> [Task objective]: Pick every line from the data that holds the word "latchOf".

::::::::

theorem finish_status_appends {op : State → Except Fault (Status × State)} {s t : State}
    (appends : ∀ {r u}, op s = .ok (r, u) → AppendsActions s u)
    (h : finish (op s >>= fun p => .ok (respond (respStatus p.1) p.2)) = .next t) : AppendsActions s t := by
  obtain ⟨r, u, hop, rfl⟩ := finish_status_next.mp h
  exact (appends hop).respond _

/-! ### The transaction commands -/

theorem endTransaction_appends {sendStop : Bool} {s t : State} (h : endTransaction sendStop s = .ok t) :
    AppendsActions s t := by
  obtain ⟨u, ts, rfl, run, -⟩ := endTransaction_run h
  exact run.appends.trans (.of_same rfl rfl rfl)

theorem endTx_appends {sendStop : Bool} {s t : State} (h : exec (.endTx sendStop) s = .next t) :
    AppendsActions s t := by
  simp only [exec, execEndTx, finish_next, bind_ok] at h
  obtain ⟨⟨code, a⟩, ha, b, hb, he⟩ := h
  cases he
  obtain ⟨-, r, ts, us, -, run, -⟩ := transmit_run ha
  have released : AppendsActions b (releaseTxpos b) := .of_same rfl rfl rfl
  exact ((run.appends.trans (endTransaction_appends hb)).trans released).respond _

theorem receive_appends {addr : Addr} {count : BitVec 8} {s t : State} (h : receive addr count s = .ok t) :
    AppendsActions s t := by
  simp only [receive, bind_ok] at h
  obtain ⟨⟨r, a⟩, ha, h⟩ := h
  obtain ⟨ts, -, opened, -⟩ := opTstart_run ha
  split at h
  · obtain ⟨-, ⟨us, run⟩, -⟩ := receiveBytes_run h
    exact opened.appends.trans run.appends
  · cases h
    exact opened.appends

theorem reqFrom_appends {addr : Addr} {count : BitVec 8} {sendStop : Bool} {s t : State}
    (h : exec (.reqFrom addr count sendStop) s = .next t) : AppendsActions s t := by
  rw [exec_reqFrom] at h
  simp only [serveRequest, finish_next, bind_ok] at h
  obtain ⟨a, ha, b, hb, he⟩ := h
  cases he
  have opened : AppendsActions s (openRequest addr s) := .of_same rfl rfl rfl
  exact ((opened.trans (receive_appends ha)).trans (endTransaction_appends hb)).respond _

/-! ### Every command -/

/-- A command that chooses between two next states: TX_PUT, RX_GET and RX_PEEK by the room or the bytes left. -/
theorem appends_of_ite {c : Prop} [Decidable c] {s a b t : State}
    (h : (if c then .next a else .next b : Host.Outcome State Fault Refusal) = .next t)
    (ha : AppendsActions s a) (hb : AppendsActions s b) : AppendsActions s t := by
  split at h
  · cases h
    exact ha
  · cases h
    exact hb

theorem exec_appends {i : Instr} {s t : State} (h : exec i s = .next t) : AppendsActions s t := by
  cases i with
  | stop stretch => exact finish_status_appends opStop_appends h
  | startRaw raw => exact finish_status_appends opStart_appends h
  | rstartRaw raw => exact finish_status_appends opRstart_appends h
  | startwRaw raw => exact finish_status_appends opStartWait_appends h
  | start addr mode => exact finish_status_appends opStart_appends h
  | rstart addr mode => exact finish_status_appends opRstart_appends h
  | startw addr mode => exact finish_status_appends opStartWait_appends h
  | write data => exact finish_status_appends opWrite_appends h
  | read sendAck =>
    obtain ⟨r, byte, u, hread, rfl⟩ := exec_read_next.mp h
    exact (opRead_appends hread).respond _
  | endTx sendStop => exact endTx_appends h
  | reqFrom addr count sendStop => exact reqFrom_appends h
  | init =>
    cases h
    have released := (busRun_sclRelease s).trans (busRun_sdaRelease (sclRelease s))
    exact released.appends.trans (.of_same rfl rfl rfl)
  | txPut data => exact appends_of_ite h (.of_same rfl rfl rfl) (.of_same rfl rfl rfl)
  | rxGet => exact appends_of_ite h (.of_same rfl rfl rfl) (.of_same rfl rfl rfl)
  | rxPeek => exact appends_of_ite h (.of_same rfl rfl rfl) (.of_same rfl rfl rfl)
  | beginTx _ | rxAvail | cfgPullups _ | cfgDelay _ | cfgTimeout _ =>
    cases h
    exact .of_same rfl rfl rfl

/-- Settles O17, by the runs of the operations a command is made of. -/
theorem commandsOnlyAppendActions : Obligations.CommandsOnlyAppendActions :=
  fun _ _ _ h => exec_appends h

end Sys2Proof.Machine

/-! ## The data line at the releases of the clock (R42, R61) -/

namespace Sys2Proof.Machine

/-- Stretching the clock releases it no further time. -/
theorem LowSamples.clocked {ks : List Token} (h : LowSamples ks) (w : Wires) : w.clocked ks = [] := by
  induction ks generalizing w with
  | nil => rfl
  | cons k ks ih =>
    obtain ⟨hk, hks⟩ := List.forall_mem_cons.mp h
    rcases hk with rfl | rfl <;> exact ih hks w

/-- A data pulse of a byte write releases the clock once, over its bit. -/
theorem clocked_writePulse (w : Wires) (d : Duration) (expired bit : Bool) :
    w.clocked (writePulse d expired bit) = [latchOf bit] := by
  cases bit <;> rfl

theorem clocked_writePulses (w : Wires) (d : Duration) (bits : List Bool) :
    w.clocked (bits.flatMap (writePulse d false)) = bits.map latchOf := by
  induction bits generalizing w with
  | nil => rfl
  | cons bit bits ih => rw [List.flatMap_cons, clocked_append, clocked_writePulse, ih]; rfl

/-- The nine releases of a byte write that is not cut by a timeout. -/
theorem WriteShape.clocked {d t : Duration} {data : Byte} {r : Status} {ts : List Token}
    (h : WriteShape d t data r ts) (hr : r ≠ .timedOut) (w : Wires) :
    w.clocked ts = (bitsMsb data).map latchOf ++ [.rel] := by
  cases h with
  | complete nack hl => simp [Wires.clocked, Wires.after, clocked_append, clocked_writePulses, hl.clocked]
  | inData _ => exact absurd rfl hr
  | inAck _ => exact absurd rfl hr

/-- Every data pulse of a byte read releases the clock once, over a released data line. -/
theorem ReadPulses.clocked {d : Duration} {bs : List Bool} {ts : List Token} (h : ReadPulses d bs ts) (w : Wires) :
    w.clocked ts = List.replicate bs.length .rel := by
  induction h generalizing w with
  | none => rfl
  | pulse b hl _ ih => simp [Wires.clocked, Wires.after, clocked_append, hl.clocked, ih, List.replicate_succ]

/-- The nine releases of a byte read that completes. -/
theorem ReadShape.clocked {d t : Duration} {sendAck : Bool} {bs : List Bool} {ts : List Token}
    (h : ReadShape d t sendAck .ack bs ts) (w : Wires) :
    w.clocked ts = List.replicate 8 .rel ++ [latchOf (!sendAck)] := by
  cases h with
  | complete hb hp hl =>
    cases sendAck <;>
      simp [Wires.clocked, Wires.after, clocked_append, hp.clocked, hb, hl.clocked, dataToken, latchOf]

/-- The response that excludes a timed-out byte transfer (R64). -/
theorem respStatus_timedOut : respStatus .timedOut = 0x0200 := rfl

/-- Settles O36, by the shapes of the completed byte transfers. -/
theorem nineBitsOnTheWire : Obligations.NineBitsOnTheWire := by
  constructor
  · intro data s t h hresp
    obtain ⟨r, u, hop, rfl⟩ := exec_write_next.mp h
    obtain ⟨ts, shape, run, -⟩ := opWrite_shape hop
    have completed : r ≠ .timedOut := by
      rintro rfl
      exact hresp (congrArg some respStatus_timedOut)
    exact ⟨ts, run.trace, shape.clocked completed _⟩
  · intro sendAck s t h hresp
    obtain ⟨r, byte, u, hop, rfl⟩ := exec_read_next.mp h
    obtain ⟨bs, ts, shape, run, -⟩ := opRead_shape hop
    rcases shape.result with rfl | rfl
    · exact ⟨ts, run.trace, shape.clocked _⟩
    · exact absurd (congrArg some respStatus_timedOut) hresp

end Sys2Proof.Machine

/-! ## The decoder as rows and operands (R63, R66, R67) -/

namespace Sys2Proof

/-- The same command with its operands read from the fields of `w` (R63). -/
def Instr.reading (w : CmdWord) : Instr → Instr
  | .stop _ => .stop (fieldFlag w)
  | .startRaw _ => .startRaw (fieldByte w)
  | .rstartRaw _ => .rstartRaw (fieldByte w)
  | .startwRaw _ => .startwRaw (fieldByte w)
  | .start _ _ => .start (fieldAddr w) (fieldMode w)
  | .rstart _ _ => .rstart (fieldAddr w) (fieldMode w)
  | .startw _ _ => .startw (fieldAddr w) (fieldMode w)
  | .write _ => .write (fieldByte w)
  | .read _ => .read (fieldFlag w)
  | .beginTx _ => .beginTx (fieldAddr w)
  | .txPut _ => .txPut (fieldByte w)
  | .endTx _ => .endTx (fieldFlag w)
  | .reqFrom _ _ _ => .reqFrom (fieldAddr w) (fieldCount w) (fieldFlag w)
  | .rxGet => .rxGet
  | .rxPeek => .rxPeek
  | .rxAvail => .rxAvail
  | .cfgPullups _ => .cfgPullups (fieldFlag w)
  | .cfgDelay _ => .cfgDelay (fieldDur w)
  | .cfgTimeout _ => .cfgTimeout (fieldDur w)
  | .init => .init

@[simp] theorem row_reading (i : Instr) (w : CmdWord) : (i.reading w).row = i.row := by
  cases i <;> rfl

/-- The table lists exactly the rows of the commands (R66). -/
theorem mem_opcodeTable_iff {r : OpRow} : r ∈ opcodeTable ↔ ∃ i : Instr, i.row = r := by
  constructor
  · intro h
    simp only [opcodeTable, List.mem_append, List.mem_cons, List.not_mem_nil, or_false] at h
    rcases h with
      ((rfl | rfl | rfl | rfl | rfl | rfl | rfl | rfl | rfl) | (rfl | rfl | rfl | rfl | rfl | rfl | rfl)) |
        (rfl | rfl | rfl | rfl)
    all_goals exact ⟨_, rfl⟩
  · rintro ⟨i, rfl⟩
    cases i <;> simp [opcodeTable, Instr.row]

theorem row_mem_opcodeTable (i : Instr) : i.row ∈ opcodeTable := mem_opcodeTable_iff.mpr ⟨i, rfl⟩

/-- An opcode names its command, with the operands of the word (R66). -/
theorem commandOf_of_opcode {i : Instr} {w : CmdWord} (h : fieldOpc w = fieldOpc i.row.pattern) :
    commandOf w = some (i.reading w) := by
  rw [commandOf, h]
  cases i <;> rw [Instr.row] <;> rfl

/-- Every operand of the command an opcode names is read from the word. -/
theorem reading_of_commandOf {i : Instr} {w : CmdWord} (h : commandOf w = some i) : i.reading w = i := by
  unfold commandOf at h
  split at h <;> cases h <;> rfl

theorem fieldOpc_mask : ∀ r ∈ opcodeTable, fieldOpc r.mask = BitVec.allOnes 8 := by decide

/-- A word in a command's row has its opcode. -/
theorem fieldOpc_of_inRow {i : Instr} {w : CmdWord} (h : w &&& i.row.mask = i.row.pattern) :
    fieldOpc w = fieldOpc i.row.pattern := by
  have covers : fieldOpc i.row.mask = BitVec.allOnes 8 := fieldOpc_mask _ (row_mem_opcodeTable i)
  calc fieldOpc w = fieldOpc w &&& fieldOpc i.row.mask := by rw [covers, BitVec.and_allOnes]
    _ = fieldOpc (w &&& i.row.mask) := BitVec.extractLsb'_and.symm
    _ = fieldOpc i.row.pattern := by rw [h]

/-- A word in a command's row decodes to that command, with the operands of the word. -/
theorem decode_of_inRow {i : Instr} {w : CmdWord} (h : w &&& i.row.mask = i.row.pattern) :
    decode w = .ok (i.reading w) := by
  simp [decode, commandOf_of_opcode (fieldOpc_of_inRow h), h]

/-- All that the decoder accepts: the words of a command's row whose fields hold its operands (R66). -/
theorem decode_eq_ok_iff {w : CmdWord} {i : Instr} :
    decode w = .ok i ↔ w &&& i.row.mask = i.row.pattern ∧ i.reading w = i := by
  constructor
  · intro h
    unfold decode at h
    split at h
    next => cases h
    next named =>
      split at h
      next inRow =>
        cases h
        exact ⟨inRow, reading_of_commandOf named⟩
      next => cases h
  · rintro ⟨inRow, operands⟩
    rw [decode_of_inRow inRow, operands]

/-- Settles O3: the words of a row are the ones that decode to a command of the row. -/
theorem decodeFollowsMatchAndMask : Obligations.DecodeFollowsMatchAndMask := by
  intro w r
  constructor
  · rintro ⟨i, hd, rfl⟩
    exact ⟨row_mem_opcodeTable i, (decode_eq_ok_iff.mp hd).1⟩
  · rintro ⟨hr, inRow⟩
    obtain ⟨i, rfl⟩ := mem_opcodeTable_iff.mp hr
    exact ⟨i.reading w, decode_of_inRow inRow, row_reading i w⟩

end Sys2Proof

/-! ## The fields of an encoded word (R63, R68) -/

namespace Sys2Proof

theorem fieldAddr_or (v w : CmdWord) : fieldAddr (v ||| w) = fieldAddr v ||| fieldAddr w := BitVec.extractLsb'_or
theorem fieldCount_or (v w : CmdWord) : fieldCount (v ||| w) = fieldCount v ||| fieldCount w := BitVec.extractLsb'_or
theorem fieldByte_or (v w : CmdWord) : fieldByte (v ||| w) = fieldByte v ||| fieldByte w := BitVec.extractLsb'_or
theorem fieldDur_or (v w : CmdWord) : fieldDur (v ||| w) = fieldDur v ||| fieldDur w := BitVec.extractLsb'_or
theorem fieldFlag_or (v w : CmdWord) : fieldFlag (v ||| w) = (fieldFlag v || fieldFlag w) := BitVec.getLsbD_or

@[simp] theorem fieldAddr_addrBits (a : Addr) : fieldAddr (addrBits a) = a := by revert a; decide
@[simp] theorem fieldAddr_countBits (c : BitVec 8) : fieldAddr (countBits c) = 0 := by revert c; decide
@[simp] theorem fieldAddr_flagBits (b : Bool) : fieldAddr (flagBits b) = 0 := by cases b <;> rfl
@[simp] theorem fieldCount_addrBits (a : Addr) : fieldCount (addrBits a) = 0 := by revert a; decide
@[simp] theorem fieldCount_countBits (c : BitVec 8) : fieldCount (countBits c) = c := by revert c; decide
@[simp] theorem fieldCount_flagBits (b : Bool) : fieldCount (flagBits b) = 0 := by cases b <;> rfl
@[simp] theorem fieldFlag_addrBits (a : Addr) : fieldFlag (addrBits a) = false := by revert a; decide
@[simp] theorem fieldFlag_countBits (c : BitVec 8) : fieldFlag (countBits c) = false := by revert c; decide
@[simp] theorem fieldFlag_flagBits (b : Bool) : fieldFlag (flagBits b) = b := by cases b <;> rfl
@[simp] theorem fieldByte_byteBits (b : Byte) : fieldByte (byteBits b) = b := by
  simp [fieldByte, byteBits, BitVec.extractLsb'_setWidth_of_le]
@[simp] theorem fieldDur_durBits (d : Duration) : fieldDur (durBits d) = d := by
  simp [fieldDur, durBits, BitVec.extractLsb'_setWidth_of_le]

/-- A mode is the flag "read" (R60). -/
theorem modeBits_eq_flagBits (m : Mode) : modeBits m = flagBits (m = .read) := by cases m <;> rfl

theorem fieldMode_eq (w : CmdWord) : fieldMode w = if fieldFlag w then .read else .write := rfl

::::::::

> [Solution to this task]:
    w.clocked (writePulse d expired bit) = [latchOf bit] := by
    w.clocked (bits.flatMap (writePulse d false)) = bits.map latchOf := by
    w.clocked ts = (bitsMsb data).map latchOf ++ [.rel] := by
    w.clocked ts = List.replicate 8 .rel ++ [latchOf (!sendAck)] := by
      simp [Wires.clocked, Wires.after, clocked_append, hp.clocked, hb, hl.clocked, dataToken, latchOf]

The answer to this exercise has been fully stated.